The Encoding repair tool can check GEDCOM files to see if their text encoding is legal. It can also convert files to a modern text encoding so that modern applications can decode the GEDCOM file without data corruption.
Fig 1. The Encoding repair tool.
Valid text encoding
Legal GEDCOM text encodings vary depending upon the version of the GEDCOM specification in use.
|GEDCOM Version||Supported text encodings||CHAR tag?|
|1, and 2||Various - no standard||No|
|3.0, 4.0, 5.0, and 5.1||ANSEL and ASCII||Optional|
|5.2, and 5.3||Unicode (UTF-16), ANSEL and ASCII||Optional|
|5.4, and 5.5||Unicode (UTF-16), ANSEL and ASCII||Required|
|5.5.1, and 5.6||UTF-8, Unicode (UTF-16), ANSEL and ASCII||Required|
The CHAR tag of the file header may state the text encoding being used in a GEDCOM file, but this is only required in some versions of GEDCOM. GEDCOM files may optionally use a byte order mark (BOM) to identify the text encoding in the case of Unicode and UTF-8 encoded files. In all cases, only valid encodings for the specfic GEDCOM version should be used and the BOM should be consistent with the CHAR tag value.
Problems with the text encoding of GEDCOM files fall into 3 categories:
Files are encoded using an illegal codepage
Some GEDCOM 5.5 files may be encoded as UTF-8 which is not a valid text encoding for GEDCOM 5.5 files. Some have a CHAR tag value of ANSI, which is both invalid and misleading, especially as ANSI can refer to multiple codepages, although in the case of GEDCOM, most commonly codepage 1252. In other cases the text may be encoded using an entirely different codepage to that specified in the CHAR tag.
Analysis of legacy GEDCOM applications can be used to infer the most likely codepage to use in cases where the CHAR tag value refers to an illegal codepage.
Files contain a byte order mark which does not agree with the CHAR tag value
A byte order mark (BOM) is used to indicate to reading systems the text encoding of the file. It is common for a byte order mark to be specified and the CHAR tag to refer to a different type of text encoding entirely. The byte order mark should take precedence over the CHAR tag in the case of a mismatch.

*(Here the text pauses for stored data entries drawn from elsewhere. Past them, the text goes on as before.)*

-- ==== Sys2Proof/Tests/Slice0.lean ====
section
/-! SUPPORT. The model's own tests: ill-formed terms are refused, words written out from the encoding of
spec/30_encoding.md decode, one-step results from the vectors of spec/95_test_vectors.md, and for every statement of
Certificates/Slice0/Obligations.lean with hypotheses a state that meets them. -/

namespace Sys2Proof.Tests

open Sys2Proof Sys2Proof.Machine

/-! ### Ill-formed terms (WellFormed.lean) -/

theorem test_wellFormed_refuses_odd_jal : (Instr.jal 1 3).wellFormed = false := by decide
theorem test_wellFormed_refuses_odd_branch :
    (Instr.beq 1 2 1).wellFormed = false ∧ (Instr.bne 1 2 (-1)).wellFormed = false ∧
    (Instr.blt 1 2 5).wellFormed = false ∧ (Instr.bge 1 2 7).wellFormed = false ∧
    (Instr.bltu 1 2 9).wellFormed = false ∧ (Instr.bgeu 1 2 11).wellFormed = false := by decide
theorem test_wellFormed_refuses_halt_pattern :
    (Instr.addi 10 0 255).wellFormed = false ∧ (Instr.addi 11 0 255).wellFormed = true ∧
    (Instr.addi 10 1 255).wellFormed = true ∧ (Instr.addi 10 0 254).wellFormed = true := by decide

/-! ### Decoding: words written out field by field from R63 to R73 -/

theorem test_decode_halt : decode 0x0FF00513 = .ok .halt := by decide
/-- U: `imm[31:12] | rd | opcode`. -/
theorem test_decode_upper :
    decode (0b00010010001101000101#20 ++ 0b00101#5 ++ 0b0110111#7) = .ok (.lui 5 0x12345) ∧
    decode (0b11111111111111111111#20 ++ 0b00101#5 ++ 0b0010111#7) = .ok (.auipc 5 0xFFFFF) := by decide
/-- J: `imm[20] | imm[10:1] | imm[11] | imm[19:12] | rd | opcode`, the offset 2 + 2^11 + 2^12 and -12. -/
theorem test_decode_jal :
    decode (0#1 ++ 0b0000000001#10 ++ 1#1 ++ 0b00000001#8 ++ 0b00001#5 ++ 0b1101111#7) = .ok (.jal 1 6146) ∧
    decode (1#1 ++ 0b1111111010#10 ++ 1#1 ++ 0b11111111#8 ++ 0b00000#5 ++ 0b1101111#7) = .ok (.jal 0 (-12)) := by decide
/-- I: `imm[11:0] | rs1 | f3 | rd | opcode`. -/
theorem test_decode_jalr :
    decode (0b111111111100#12 ++ 0b00101#5 ++ 0b000#3 ++ 0b00001#5 ++ 0b1100111#7) = .ok (.jalr 1 5 (-4)) := by decide
/-- B: `imm[12] | imm[10:5] | rs2 | rs1 | f3 | imm[4:1] | imm[11] | opcode`. -/
theorem test_decode_branches :
    decode (0#1 ++ 0b000000#6 ++ 0b00110#5 ++ 0b00101#5 ++ 0b000#3 ++ 0b1000#4 ++ 0#1 ++ 0b1100011#7) =
      .ok (.beq 5 6 16) ∧
    decode (0#1 ++ 0b000000#6 ++ 0b00110#5 ++ 0b00101#5 ++ 0b001#3 ++ 0b0000#4 ++ 1#1 ++ 0b1100011#7) =
      .ok (.bne 5 6 2048) ∧
    decode (1#1 ++ 0b111111#6 ++ 0b00110#5 ++ 0b00101#5 ++ 0b100#3 ++ 0b1110#4 ++ 1#1 ++ 0b1100011#7) =
      .ok (.blt 5 6 (-4)) ∧
    decode (0#1 ++ 0b000001#6 ++ 0b00110#5 ++ 0b00101#5 ++ 0b101#3 ++ 0b0110#4 ++ 0#1 ++ 0b1100011#7) =
      .ok (.bge 5 6 44) ∧
    decode (0#1 ++ 0b000000#6 ++ 0b00110#5 ++ 0b00101#5 ++ 0b110#3 ++ 0b0110#4 ++ 0#1 ++ 0b1100011#7) =
      .ok (.bltu 5 6 12) ∧
    decode (1#1 ++ 0b000000#6 ++ 0b00110#5 ++ 0b00101#5 ++ 0b111#3 ++ 0b0000#4 ++ 0#1 ++ 0b1100011#7) =
      .ok (.bgeu 5 6 (-4096)) := by decide
theorem test_decode_loads :
    decode (0b111111111111#12 ++ 0b00110#5 ++ 0b000#3 ++ 0b00101#5 ++ 0b0000011#7) = .ok (.lb 5 6 (-1)) ∧
    decode (0b000000000001#12 ++ 0b00110#5 ++ 0b001#3 ++ 0b00101#5 ++ 0b0000011#7) = .ok (.lh 5 6 1) ∧
    decode (0b111111111100#12 ++ 0b00110#5 ++ 0b010#3 ++ 0b00101#5 ++ 0b0000011#7) = .ok (.lw 5 6 (-4)) ∧
    decode (0b000000000001#12 ++ 0b00110#5 ++ 0b100#3 ++ 0b00101#5 ++ 0b0000011#7) = .ok (.lbu 5 6 1) ∧
    decode (0b000000000010#12 ++ 0b00110#5 ++ 0b101#3 ++ 0b00101#5 ++ 0b0000011#7) = .ok (.lhu 5 6 2) := by decide
/-- S: `imm[11:5] | rs2 | rs1 | f3 | imm[4:0] | opcode`. -/
theorem test_decode_stores :
    decode (0b0000000#7 ++ 0b00111#5 ++ 0b00110#5 ++ 0b000#3 ++ 0b00011#5 ++ 0b0100011#7) = .ok (.sb 7 6 3) ∧
    decode (0b0000001#7 ++ 0b00111#5 ++ 0b00110#5 ++ 0b001#3 ++ 0b00001#5 ++ 0b0100011#7) = .ok (.sh 7 6 33) ∧
    decode (0b1111111#7 ++ 0b00111#5 ++ 0b00110#5 ++ 0b010#3 ++ 0b11100#5 ++ 0b0100011#7) = .ok (.sw 7 6 (-4)) := by
  decide
theorem test_decode_immediate :
    decode (0b100000000000#12 ++ 0b00110#5 ++ 0b000#3 ++ 0b00101#5 ++ 0b0010011#7) = .ok (.addi 5 6 (-2048)) ∧
    decode (0b000000000101#12 ++ 0b00110#5 ++ 0b010#3 ++ 0b00101#5 ++ 0b0010011#7) = .ok (.slti 5 6 5) ∧
    decode (0b000000000001#12 ++ 0b00110#5 ++ 0b011#3 ++ 0b00101#5 ++ 0b0010011#7) = .ok (.sltiu 5 6 1) ∧
    decode (0b010101010101#12 ++ 0b00110#5 ++ 0b100#3 ++ 0b00101#5 ++ 0b0010011#7) = .ok (.xori 5 6 0x555) ∧
    decode (0b011100000000#12 ++ 0b00110#5 ++ 0b110#3 ++ 0b00101#5 ++ 0b0010011#7) = .ok (.ori 5 6 0x700) ∧
    decode (0b000011111111#12 ++ 0b00110#5 ++ 0b111#3 ++ 0b00101#5 ++ 0b0010011#7) = .ok (.andi 5 6 0xFF) := by decide
theorem test_decode_shifts :
    decode (0b0000000#7 ++ 0b00100#5 ++ 0b00110#5 ++ 0b001#3 ++ 0b00101#5 ++ 0b0010011#7) = .ok (.slli 5 6 4) ∧
    decode (0b0000000#7 ++ 0b11111#5 ++ 0b00110#5 ++ 0b101#3 ++ 0b00101#5 ++ 0b0010011#7) = .ok (.srli 5 6 31) ∧
    decode (0b0100000#7 ++ 0b11111#5 ++ 0b00110#5 ++ 0b101#3 ++ 0b00101#5 ++ 0b0010011#7) = .ok (.srai 5 6 31) := by
  decide
/-- R: `f7 | rs2 | rs1 | f3 | rd | opcode`. -/
theorem test_decode_register :
    decode (0b0000000#7 ++ 0b00111#5 ++ 0b00110#5 ++ 0b000#3 ++ 0b00101#5 ++ 0b0110011#7) = .ok (.add 5 6 7) ∧
    decode (0b0100000#7 ++ 0b00111#5 ++ 0b00110#5 ++ 0b000#3 ++ 0b00101#5 ++ 0b0110011#7) = .ok (.sub 5 6 7) ∧
    decode (0b0000000#7 ++ 0b00111#5 ++ 0b00110#5 ++ 0b001#3 ++ 0b00101#5 ++ 0b0110011#7) = .ok (.sll 5 6 7) ∧
    decode (0b0000000#7 ++ 0b00111#5 ++ 0b00110#5 ++ 0b010#3 ++ 0b00101#5 ++ 0b0110011#7) = .ok (.slt 5 6 7) ∧
    decode (0b0000000#7 ++ 0b00111#5 ++ 0b00110#5 ++ 0b011#3 ++ 0b00101#5 ++ 0b0110011#7) = .ok (.sltu 5 6 7) ∧
    decode (0b0000000#7 ++ 0b00111#5 ++ 0b00110#5 ++ 0b100#3 ++ 0b00101#5 ++ 0b0110011#7) = .ok (.xor 5 6 7) ∧
    decode (0b0000000#7 ++ 0b00111#5 ++ 0b00110#5 ++ 0b101#3 ++ 0b00101#5 ++ 0b0110011#7) = .ok (.srl 5 6 7) ∧
    decode (0b0100000#7 ++ 0b00111#5 ++ 0b00110#5 ++ 0b101#3 ++ 0b00101#5 ++ 0b0110011#7) = .ok (.sra 5 6 7) ∧
    decode (0b0000000#7 ++ 0b00111#5 ++ 0b00110#5 ++ 0b110#3 ++ 0b00101#5 ++ 0b0110011#7) = .ok (.or 5 6 7) ∧
    decode (0b0000000#7 ++ 0b00111#5 ++ 0b00110#5 ++ 0b111#3 ++ 0b00101#5 ++ 0b0110011#7) = .ok (.and 5 6 7) := by decide
/-- 95_test_vectors.md 2.6: words that do not decode. -/
theorem test_decode_failures :
    decode 0x0000007F = .error .unknownOpcode ∧ decode 0x0000000B = .error .unknownOpcode ∧
    decode 0x30200073 = .error .unknownOpcode ∧ decode 0x00001067 = .error .jalrFunct3 ∧
    decode 0x00002063 = .error .branchFunct3 ∧ decode 0x00003063 = .error .branchFunct3 ∧
    decode 0x00006003 = .error .loadFunct3 ∧ decode 0x00003023 = .error .storeFunct3 := by decide
/-- 2.6, the lenient rows, and the byte order of a fetch. -/
theorem test_decode_lenient :
    decode 0x40B51533 = .ok (.sll 10 10 11) ∧ decode 0x40051513 = .ok (.slli 10 10 0) ∧
    decodeTableWord 32 0x0FF00513 = some .halt ∧
    decodeBytes [0x13, 0x05, 0x50, 0x00, 0xAA] = .ok (.addi 10 0 5, [0xAA]) := by decide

Files do not contain a CHAR tag detailing the text encoding being used
Where a GEDCOM file does not contain a CHAR tag, it is difficult to automatically determine the encoding of the original file unless a BOM mark is present. This is the case for older versions of GEDCOM which did not require a CHAR tag. The system default codepage is assumed in such cases but you will need manually check the output for data corruption.
Selecting a custom source encoding
Sometimes you may be aware of the codepage used to create the GEDCOM file. For instance if it was hand written or subsequently edited in a text editor, the actual codepage in use may be any that was supported by the text editor. In these cases you are advised to specify the source encoding and manually check the output for data corruption. You can preview possible character encoding issues in the GEDCOM file to determine if the selected source encoding will lead to data corruption.
Some GEDCOM files can be repaired by converting the file to use a valid modern text encoding and updating the corresponding CHAR tag value in the file. GEDCOM Validator can perform this repair operation on GEDCOM files with the following versions:
|GEDCOM Version||Final text encoding||CHAR tag|
|5.2, 5.3, 5.4 and 5.5||Unicode (UTF-16)||UNICODE|
|5.5.1 and 5.6||Unicode (UTF-8)||UTF-8|
All modern applications should be able to read UTF-16 and UTF-8 encoded GEDCOM files. Use of applications not supporting UTF-8 is not recommended for new projects.
Much older GEDCOM versions do not support modern text encodings and applications may not interpret these files correctly unless the application allows you to specify the actual text encoding used to create the file. GEDCOM Validator allows you to convert such files to use Unicode (UTF-8) encoding. Whilst this is not legal GEDCOM, modern applications and text editors should be able to correctly interpret text in any GEDCOM file which is encoded using Unicode (UTF-8).